Problem to work on ▸ All lines below containing the string "BitVec" are to be copied.
[Start of section]
theorem decodeFamily0_wf_encode (h : opF w = 0x0) : (decodeFamily0 w).wf = true ∧ encode (decodeFamily0 w) = w := by
  have hw : formatA 0x0 (opNNN w) = w := formatA_of_opF h
  unfold decodeFamily0
  split
  · next e => exact ⟨rfl, e.symm⟩
  split
  · next e => exact ⟨rfl, e.symm⟩
  next hcls hret =>
  have hnamed : opNNN w ∉ named0Words := by
    simp only [named0Words, List.mem_cons, List.not_mem_nil, or_false]
    rintro (e | e) <;> rw [e] at hw
    · exact hcls hw.symm
    · exact hret hw.symm
  exact ⟨by simpa [Instr.wf] using hnamed, hw⟩

theorem decodeFamily8_wf_encode (h : opF w = 0x8) : (decodeFamily8 w).wf = true ∧ encode (decodeFamily8 w) = w := by
  unfold decodeFamily8
  split
  case h_16 =>
    have hn : opN w = 0xF := by
      simp only [imp_false] at *
      bv_omega
    exact ⟨rfl, formatXYN_of_opF_opN h hn⟩
  all_goals next hn => exact ⟨rfl, formatXYN_of_opF_opN h hn⟩

theorem decodeFamilyE_wf_encode (h : opF w = 0xE) : (decodeFamilyE w).wf = true ∧ encode (decodeFamilyE w) = w := by
  unfold decodeFamilyE
  split
  · next hn => exact ⟨rfl, formatXK_of_opF_opNN h hn⟩
  · next hn => exact ⟨rfl, formatXK_of_opF_opNN h hn⟩
  · next hskp hsknp =>
    rw [opNN_eq_low_byte_of_opNNN] at hskp hsknp
    exact ⟨by simp_all [Instr.wf, namedELowBytes], formatA_of_opF h⟩

theorem decodeFamilyF_wf_encode (h : opF w = 0xF) : (decodeFamilyF w).wf = true ∧ encode (decodeFamilyF w) = w := by
  unfold decodeFamilyF
  split
  case h_10 => exact ⟨by simp_all [Instr.wf, namedFLowBytes], formatXK_of_opF h⟩
  all_goals next hn => exact ⟨rfl, formatXK_of_opF_opNN h hn⟩

/-- Settles O2: each branch of the dispatch keeps every field of the word, which is put together from them again. -/
theorem decodeThenEncodeIsIdentity : Obligations.DecodeThenEncodeIsIdentity := by
  intro w
  unfold decodeWord
  split
  case h_1 h => exact decodeFamily0_wf_encode h
  case h_9 h => exact decodeFamily8_wf_encode h
  case h_15 h => exact decodeFamilyE_wf_encode h
  case h_16 =>
    refine decodeFamilyF_wf_encode ?_
    simp only [imp_false] at *
    bv_omega
  case h_2 h | h_3 h | h_11 h | h_12 h => exact ⟨rfl, formatA_of_opF h⟩
  case h_4 h | h_5 h | h_7 h | h_8 h | h_13 h => exact ⟨rfl, formatXK_of_opF h⟩
  case h_6 h | h_10 h | h_14 h => exact ⟨rfl, formatXYN_of_opF h⟩

end Sys2Proof
end

section
/-! PROOFS. The opcode table (R86): the decoder's row is in it, and of the rows that match a word it has the most fixed
bits. -/

namespace Sys2Proof

/-! ### The rows of the table -/

theorem rowOf_mem_opcodeTable (i : Instr) : rowOf i ∈ opcodeTable := by
  cases i <;> (rw [rowOf]; decide)

theorem mask_ge_F000 : ∀ r ∈ opcodeTable, 0xF000 ≤ r.mask.toNat := by decide

open Laws.EncodesItsRow in
theorem rowOf_accepts_encode (i : Instr) : (rowOf i).accepts (encode i) = true := by
  cases i
  case cls | ret => decide
  case unknown0NNN | jp | call | ldI | jpV0 | notHandledE => exact formatA_accepted_F000 _ _ _ (by decide)
  case seImm | sneImm | ldImm | addImm | rnd | unknownFXnn => exact formatXK_accepted_F000 _ _ _ _ (by decide)
  case seReg | sneReg | drw => exact formatXYN_accepted_F000 _ _ _ _ _ (by decide)
  case ldReg | orReg | andReg | xorReg | addReg | subReg | shr | subnReg | shl | unknown8XY8 | unknown8XY9 | unknown8XYA
      | unknown8XYB | unknown8XYC | unknown8XYD | unknown8XYF =>
    exact formatXYN_accepted_F00F _ _ _ _ _ (by decide)
  case skpStub | sknpStub | addI | ldF | ldVxDtStub | ldVxKStub | ldDtVxStub | ldStVxStub | ldBVxStub | ldMemVxStub
      | ldVxMemStub =>
    exact formatXK_accepted_F0FF _ _ _ _ (by decide)

theorem rowOf_decodeWord_matches (w : Word) : w &&& (rowOf (decodeWord w)).mask = (rowOf (decodeWord w)).pattern := by
  have h := rowOf_accepts_encode (decodeWord w)
  rw [(decodeThenEncodeIsIdentity w).2] at h
  exact beq_iff_eq.1 h

/-- Two rows with one mask that match one word are the same row. -/
theorem row_eq_of_mask_eq {w : Word} {r q : TableRow} (hr : w &&& r.mask = r.pattern) (hq : w &&& q.mask = q.pattern)
    (h : r.mask = q.mask) : r = q := by
  cases r
  cases q
  simp_all

/-! ### The fields fixed by a row that matches -/

section

variable {w : Word} {f n : Nibble} {nn : Byte}

theorem opF_of_and_F000 (h : w &&& 0xF000#16 = formatA f 0) : opF w = f := by
  rw [← formatA_fields w, formatA_and_F000] at h
  simpa using congrArg opF h

theorem opF_of_and_F00F (h : w &&& 0xF00F#16 = formatXYN f 0 0 n) : opF w = f := by
  rw [← formatXYN_fields w, formatXYN_and_F00F] at h
  simpa using congrArg opF h

theorem opF_opNN_of_and_F0FF (h : w &&& 0xF0FF#16 = formatXK f 0 nn) : opF w = f ∧ opNN w = nn := by
  rw [← formatXK_fields w, formatXK_and_F0FF] at h
  exact ⟨by simpa using congrArg opF h, by simpa using congrArg opNN h⟩

end

/-! ### The mask of the decoder's row -/

section

variable (w : Word)

/-- The families with one row that no other row overlaps (R75). -/
theorem mask_decodeWord_of_one_row (h8 : opF w ≠ 0x8) (h : opF w ∉ ([0x0, 0xE, 0xF] : List Nibble)) :
    (rowOf (decodeWord w)).mask = 0xF000 := by
  unfold decodeWord
  split
  case h_1 hf | h_15 hf => simp [hf] at h
  case h_9 hf => exact absurd hf h8
  case h_16 =>
    simp only [imp_false, List.mem_cons, List.not_mem_nil, not_or, or_false] at *
    bv_omega
  all_goals rfl

theorem mask_decodeWord_named0 : ∀ nnn ∈ named0Words, (rowOf (decodeWord (formatA 0x0 nnn))).mask = 0xFFFF :=
  List.forall_mem_cons.2 ⟨rfl, List.forall_mem_singleton.2 rfl⟩

theorem mask_decodeFamily8 : (rowOf (decodeFamily8 w)).mask = 0xF00F := by
  unfold decodeFamily8
  split <;> rfl

theorem mask_decodeFamilyE_named (h : opNN w ∈ namedELowBytes) : (rowOf (decodeFamilyE w)).mask = 0xF0FF := by
  unfold decodeFamilyE
  split
  case h_3 => simp_all [namedELowBytes]
  all_goals rfl

theorem mask_decodeFamilyF_named (h : opNN w ∈ namedFLowBytes) : (rowOf (decodeFamilyF w)).mask = 0xF0FF := by
  unfold decodeFamilyF
  split
  case h_10 => simp_all [namedFLowBytes]
  all_goals rfl

/-- A row that matches a word and is no fallback row has the mask of the decoder's row. -/
theorem fallback_or_mask_eq (r : TableRow) (hr : r ∈ opcodeTable) (h : w &&& r.mask = r.pattern) :
    (r.mask = 0xF000 ∧ r.pattern ∈ ([0x0000, 0xE000, 0xF000] : List Word)) ∨
      r.mask = (rowOf (decodeWord w)).mask := by
  simp only [opcodeTable, familyRows, family8Rows, namedRows, List.mem_append, List.mem_map] at hr
  rcases hr with (⟨f, hf, rfl⟩ | ⟨n, -, rfl⟩) | (⟨nnn, hn, rfl⟩ | ⟨nn, hn, rfl⟩) | ⟨nn, hn, rfl⟩
  · obtain rfl := opF_of_and_F000 h
    by_cases hfb : opF w ∈ ([0x0, 0xE, 0xF] : List Nibble)
    · exact .inl ⟨rfl, List.mem_map_of_mem (f := (formatA · 0)) hfb⟩
    · exact .inr (mask_decodeWord_of_one_row w (ne_of_mem_of_not_mem hf (by decide)) hfb).symm
  · rw [decodeWord_family8 w (opF_of_and_F00F h), mask_decodeFamily8]
    exact .inr rfl
  · obtain rfl : w = formatA 0x0 nnn := (BitVec.and_allOnes (x := w)).symm.trans h
    exact .inr (mask_decodeWord_named0 nnn hn).symm
  · obtain ⟨hf, rfl⟩ := opF_opNN_of_and_F0FF h
    rw [decodeWord_familyE w hf, mask_decodeFamilyE_named w hn]
    exact .inr rfl
  · obtain ⟨hf, rfl⟩ := opF_opNN_of_and_F0FF h
    rw [decodeWord_familyF w hf, mask_decodeFamilyF_named w hn]
    exact .inr rfl

end

/-- Settles O3: of the rows that match, one with the decoder's mask is the decoder's row, so another one is a fallback
row, whose mask is the least of the table. -/
theorem decodedRowHasMostFixedBits : Obligations.DecodedRowHasMostFixedBits := by
  intro w
  have hmem := rowOf_mem_opcodeTable (decodeWord w)
  have hmatch := rowOf_decodeWord_matches w
  refine ⟨hmem, hmatch, fun r hr h hne => ?_⟩
  have hmask : r.mask ≠ (rowOf (decodeWord w)).mask := fun e => hne (row_eq_of_mask_eq h hmatch e)
  obtain ⟨hm, hp⟩ := (fallback_or_mask_eq w r hr h).resolve_right hmask
  refine ⟨hm, hp, lt_of_le_of_ne ?_ fun e => hmask (BitVec.eq_of_toNat_eq e)⟩
  rw [hm]
  exact mask_ge_F000 _ hmem

end Sys2Proof
end

section
/-! PROOFS. The words of the stubs (R82), the bytes of a word (R70), and the nibble the register skips ignore (R80). -/

namespace Sys2Proof.Machine

/-! ### The stubs on the words of R82 -/

/-- The UnknownOpcode stub reports the word itself: the term it gets is what the word decodes to (R180). -/
theorem exec_unknownWord (w : Word) (s : State) (h : UnknownWord w) :
    exec (decodeWord w) s = s.report (.unknownOpcode w) := by
  have hstub : exec (decodeWord w) s = unknownOpcode (decodeWord w) s := by
    rcases h with ⟨hf, hcls, hret⟩ | ⟨hf, hn⟩ | ⟨hf, hn, h1E, h29⟩
    · rw [decodeWord_family0 w hf, decodeFamily0_fallback w hcls hret]
      rfl
    · simp only [List.mem_cons, List.not_mem_nil, or_false] at hn
      rw [decodeWord_family8 w hf]
      rcases hn with hn | hn | hn | hn | hn | hn | hn <;> simp only [decodeFamily8, hn] <;> rfl
    · rw [decodeWord_familyF w hf, decodeFamilyF_fallback w]
      · rfl
      · simp only [notImplementedFBytes, namedFLowBytes, List.mem_cons, not_or] at hn ⊢
        tauto
  rw [hstub, unknownOpcode, (decodeThenEncodeIsIdentity w).2]

/-- The NotImplemented stub reports the word itself (R181). -/
theorem exec_notImplementedWord (w : Word) (s : State) (h : NotImplementedWord w) :
    exec (decodeWord w) s = s.report (.notImplemented w) := by
  have hstub : exec (decodeWord w) s = notImplemented (decodeWord w) s := by
    rcases h with hf | ⟨hf, hn⟩
    · rw [decodeWord_familyE w hf, decodeFamilyE]
      split <;> rfl
    · simp only [notImplementedFBytes, List.mem_cons, List.not_mem_nil, or_false] at hn
      rw [decodeWord_familyF w hf]
      rcases hn with hn | hn | hn | hn | hn | hn | hn <;> simp only [decodeFamilyF, hn] <;> rfl
  rw [hstub, notImplemented, (decodeThenEncodeIsIdentity w).2]

/-! ### The step of a fetched word (R100) -/

theorem bigEndianWord_eq_ofNat (hi lo : Byte) : bigEndianWord hi lo = BitVec.ofNat 16 (hi.toNat * 256 + lo.toNat) := by
  rw [← State.toNat_bigEndianWord, BitVec.ofNat_toNat, BitVec.setWidth_eq]

theorem fetchWord_of_fetches (s : State) (op : Word) (h : Fetches s op) : s.fetchWord = .ok op := by
  obtain ⟨-, hpc, hop⟩ := h
  rw [s.fetchWord_ok hpc, bigEndianWord_eq_ofNat, ← hop, BitVec.ofNat_toNat, BitVec.setWidth_eq]

theorem step_of_fetches (s : State) (op : Word) (h : Fetches s op) :
    step s = retired (exec (decodeWord op) (s.fetched op)) :=
  step_of_fetch_ok s op h.1 (fetchWord_of_fetches s op h)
[End of section]
Output of the exercise ▸
  · obtain rfl : w = formatA 0x0 nnn := (BitVec.and_allOnes (x := w)).symm.trans h
  refine ⟨hm, hp, lt_of_le_of_ne ?_ fun e => hmask (BitVec.eq_of_toNat_eq e)⟩
theorem bigEndianWord_eq_ofNat (hi lo : Byte) : bigEndianWord hi lo = BitVec.ofNat 16 (hi.toNat * 256 + lo.toNat) := by
  rw [← State.toNat_bigEndianWord, BitVec.ofNat_toNat, BitVec.setWidth_eq]
  rw [s.fetchWord_ok hpc, bigEndianWord_eq_ofNat, ← hop, BitVec.ofNat_toNat, BitVec.setWidth_eq]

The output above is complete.